Additional Preclinical Combination Studies
The cell therapy also showed positive preclinical results combined with two other marketed cancer treatments. The combination of FT516 and Eli Lilly’s Erbitux® (cetuximab) exhibited superior antibody-dependent cell-mediated cytotoxicity (ADCC) compared to conventional NK cells sourced from peripheral blood and cord blood, in an in vitro killing assay of a human ovarian cancer cell line.
Erbitux is indicated in combination with radiation therapy for squamous cell carcinoma of the head and neck, and alone for K-Ras wild-type, epidermal growth factor receptor (EGFR)-expressing colorectal cancer.
And when combined with the Genentech/Biogen co-marketed Rituxan® (rituximab), the cell therapy showed a dose-dependent killing response in vitro in a CD20+ human lymphoblast-derived B-lymphocyte cell line killing assay, Fate Therapeutics said.
Rituxan is a CD20-directed cytolytic antibody whose approved indications include two cancers, non-Hodgkin’s lymphoma and chronic lymphocytic leukemia.
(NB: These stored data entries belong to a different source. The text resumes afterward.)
theorem Device.applyTcHz_later {a : Device} : ∀ x0 x1 x2, Device.Later a x2 → SumLater a (@Device.applyTcHz x0 x1 x2) := by
  intro x0 x1 x2 h0
  unfold Device.applyTcHz
  repeat' first
    | with_reducible assumption
    | with_reducible apply Device.setTcHz_later
    | with_reducible apply Device.inFlash_later
    | with_reducible apply SumLater.inl
    | with_reducible apply SumLater.inr
    | with_reducible apply SumLater.ite

theorem Device.applyCal_later {a : Device} : ∀ x0 x1, Device.Later a x1 → SumLater a (@Device.applyCal x0 x1) := by
  intro x0 x1 h0
  unfold Device.applyCal
  repeat' first
    | with_reducible assumption
    | with_reducible apply Device.setCalendar_later
    | with_reducible apply SumLater.inl

theorem Device.applyOther_later {a : Device} : ∀ x0 x1 x2 x3 x4, Device.Later a x4 → SumLater a (@Device.applyOther x0 x1 x2 x3 x4) := by
  intro x0 x1 x2 x3 x4 h0
  unfold Device.applyOther
  repeat' first
    | with_reducible assumption
    | with_reducible apply Device.applyYardCtl_later
    | with_reducible apply Device.modDict_later
    | with_reducible apply Device.applyPwrCtl_later
    | with_reducible apply Device.modPower_later
    | with_reducible apply Device.modPort_later
    | with_reducible apply Device.applyNbr_later
    | with_reducible apply Device.inFlash_later
    | with_reducible apply SumLater.inl
    | with_reducible apply SumLater.inr
    | fail_if_no_progress with_reducible refine Device.Later.upd ?_ rfl rfl rfl
    | with_reducible apply Device.modTally_later
    | with_reducible rfl
    | exact fun _ => le_rfl
    | exact fun m => m
    | with_reducible apply SumLater.ite
    | split

end Sys2Proof.Machine
end

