-- ==== Sys2Proof/Tests/Slice0.lean ====
section
/-! SUPPORT. Tests: ill-formed commands are refused, every statement's hypotheses are met by concrete states, and a few single steps
agree with values worked out from the spec. -/

open Sys2Proof Sys2Proof.Machine

namespace Sys2Proof.Tests

set_option maxRecDepth 100000

/-! ### A small device -/

def fuse : Config.Fuses :=
  { cores := 0, cap := 0, debugLock := false, ksFused := true, ksSession := true, identOk := true, minSvn := 0, serial := 0, vendor := 0,
    mac0 := 0, mac1 := 0, repair := [], remap := [] }
def cal : Config.Cal :=
  { cap := 60, warnPct := 94, resetPct := 88, trip := 110, crit := 125, fixedMw := 100, leakMw := [], weights := [], i3cStatic := 0, tcHz := 0,
    ceThresh := 4, endurance := 100000 }
def lay0 : Layout :=
  { corePairs := 0x3F, chanPairs := 0xFF, confidential := false, session := false, debugOpen := false, present := true }
def sec0 : PdkSec := { PdkSec.reset with layout := lay0, memKey := 1, intakeKey := 2 }
def job1 : Job :=
  { state := .running, paddock := 0, context := 5, queue := 7, seq := 3, want := 1, cores := [0], halted := [], yielded := [], image := 0,
    entry := 0, args := [], fence := 0, value := 0, share := 0, loan := none, loanDepth := 0, loanFor := (0, 0), bundles := [],
    musters := [], loaded := false, trapCode := 0, haltCode := 0, haltAt := none, forJob := none, since := 0, released := 0,
    step := false, tickets := [] }
/-- Core 0's slice: one region of the job's context holds all of it. -/
def sl0 : Slice :=
  { Slice.reset with regions := [(0, { Region.reset with valid := true, resident := true, size := 1024, owner := 5 })] }
/-- A device in service: Paddock 0 holds everything, and job 1 runs on core 0. -/
def dev : Device :=
  { Device.reset with
    fuse := fuse, cal := cal, tally := { Tally.reset with now := 1000000, running := true, state := .locked }
    glb := { Glb.reset with ready := true, devState := 1 }, power := { Power.reset with capSet := 60 }
    sec := { Security.reset with pdks := [(0, sec0)] }, resets := Resets.reset, flash := Flash.reset
    boot := { Boot.reset with released := true, stage := 8, linkDone := true }, jobs := [(1, job1)]
    slices := [(0, sl0)] }
def st (d : Device) : State := { dev := d, pending := [] }
def head (sl : Slot) (w : W64) : QInstr := { num := 1, bundle := 0, slot := sl, word := w }
def seqOf (x : QInstr) : Sequencer :=
  let q := { Sequencer.reset with stat := .run }
  match x.slot with
  | .p => { q with qp := [x] }
  | .t => { q with qt := [x] }
  | .m => { q with qm := [x] }
  | .c => { q with qc := [x] }
/-- Core 0 with instruction `w` at the head of queue `sl`. -/
def core0 (sl : Slot) (w : W64) : Core := { Core.reset with job := some 1, sq := seqOf (head sl w) }
def onCore (k : Core) : Device := { dev with cores := [(0, k)] }
/-- The device with instruction `w` about to issue. -/
def go (sl : Slot) (w : W64) : State := st (onCore (core0 sl w))

/-- The same with a changed core 0. -/
def goW (sl : Slot) (w : W64) (f : Core → Core) : State := st (onCore (f (core0 sl w)))
/-- The same with a changed device. -/
def goD (sl : Slot) (w : W64) (f : Device → Device) : State := st (f (onCore (core0 sl w)))
/-- Core 0 changed, with no instruction waiting. -/
def idle0 (f : Core → Core) : Device := onCore (f { Core.reset with job := some 1, sq := { Sequencer.reset with stat := .run } })

def list4 : TopK := { k := 4, ty := 0, smallest := false, entries := [] }
def tk4 (k : Core) : Core := { k with topk := some list4 }

/-- A Chute for handles, and a push to it from `src`. -/
def hch (l : List W64) : Chute := { Chute.reset with handle := true, entries := l }
def push0 (h : Bool) (src : Sender) : Push :=
  { src := src, core := 0, chute := 0, value := 9, handle := h, held := false, bundle := 0, job := none, due := 0 }
def pushD (n : Nat) (h : Bool) (src : Sender) : Device :=
  { idle0 (fun k => { k with chutes := [(0, { Chute.reset with handle := h, entries := List.replicate n 5 })] }) with
    pushes := [push0 h src] }
/-- Fence 0 belongs to the job's context; it holds 1 and, for `fenC`, an error. -/
def fen (d : Device) : Device := { d with fences := [(0, { Fence.reset with used := true, context := 5, value := 1 })] }
def fenC (d : Device) : Device := { d with fences := [(0, { Fence.reset with used := true, context := 5, value := 1, code := 3 })] }
/-- S16 of core 0 holds `v`. -/
def s1 (v : W64) (d : Device) : Device := d.modCore 0 fun k => { k with sq := { k.sq with s := [(16, v)] } }

def idle0st : State := st (idle0 id)
/-- Alarm slot `n` holds `a`. -/
def withAlarm (n : Nat) (a : Alarm) (d : Device) : Device := { d with tally := { d.tally with alarms := [(n, a)] } }
/-- Job 1 on cores 0 and 1 with Muster 5, at which nobody has arrived. -/
def def5 : MusterDef := { id := 5, scope := 0, timeout := 0, lead := 0, paddocks := 1, peers := [] }
def jobM : Job := { job1 with cores := [0, 1], musters := [def5] }
def rnd : Round :=
  { paddock := 0, id := 5, job := 1, scope := 0, round := 1, arrived := [], peers := [], early := [], offers := [], earlyOffers := []
    named := false, deadline := none, paused := none, releaseAt := none }
def mus2 (d : Device) : Device := { d with jobs := [(1, jobM)], rounds := [rnd] }

/-- Channel 1 of core 0 has halted, the first of its job. -/
def jobH : Job := { job1 with haltAt := some (0, 1), haltCode := 9 }
def halt1 (d : Device) : Device :=
  { d.setChannel 0 1 { Channel.reset with state := .halted, halt := true } with jobs := [(1, jobH)] }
“CIRM is pleased to support the continued development of FT516 and Fate Therapeutics’ first-of-kind approach to off-the-shelf cancer immunotherapy using clonal master iPSC lines, which can serve as a renewable cell source for large-scale, cost-effective manufacture of well-characterized, uniform cell products,” stated CIRM president and CEO Maria T. Millan, M.D.
Fate Therapeutics’ iPSC product platform is supported by an intellectual property portfolio of more than 90 issued patents and 100 pending patent applications. The portfolio broadly covers the generation and engineering of iPSCs and the production of NK and T-cell cancer immunotherapies from clonal master iPSC lines—as well as compositions and methods for making iPSCs, including engineering their biological properties using CRISPR (clustered regularly interspaced palindromic repeats) and other nucleases, and for producing cells of the hematopoietic lineage, including NK cells, from iPSCs.
The company also holds an exclusive license from the University of Minnesota covering iPSC-derived NK cells expressing targeting receptors, including chimeric antigen receptors for human therapeutic use, and modified CD16 Fc receptors.
NK cells naturally express CD16, a potent activating receptor that enables binding of NK cells to the Fc portion of IgG antibodies. Once activated through CD16, NK cells can orchestrate a broad adaptive immune response by lysing antibody-coated tumor cells and secreting immune signaling cytokines, such as interferon gamma. But CD16 expression on NK cells can lead to downregulation in cancer patients, which can lead to loss of NK cell antitumor activity.
Dr. Millan noted that Fate Therapeutics’ approach to cancer immunotherapy based on adoptive transfer of healthy allogeneic donor NK cells has not been associated with known risks of allogeneic T-cell immunotherapy, such as graft-versus-host disease: “This suggests that FT516 can be reliably administered without individual patient-matching restrictions and used off-the-shelf to treat a large patient population.”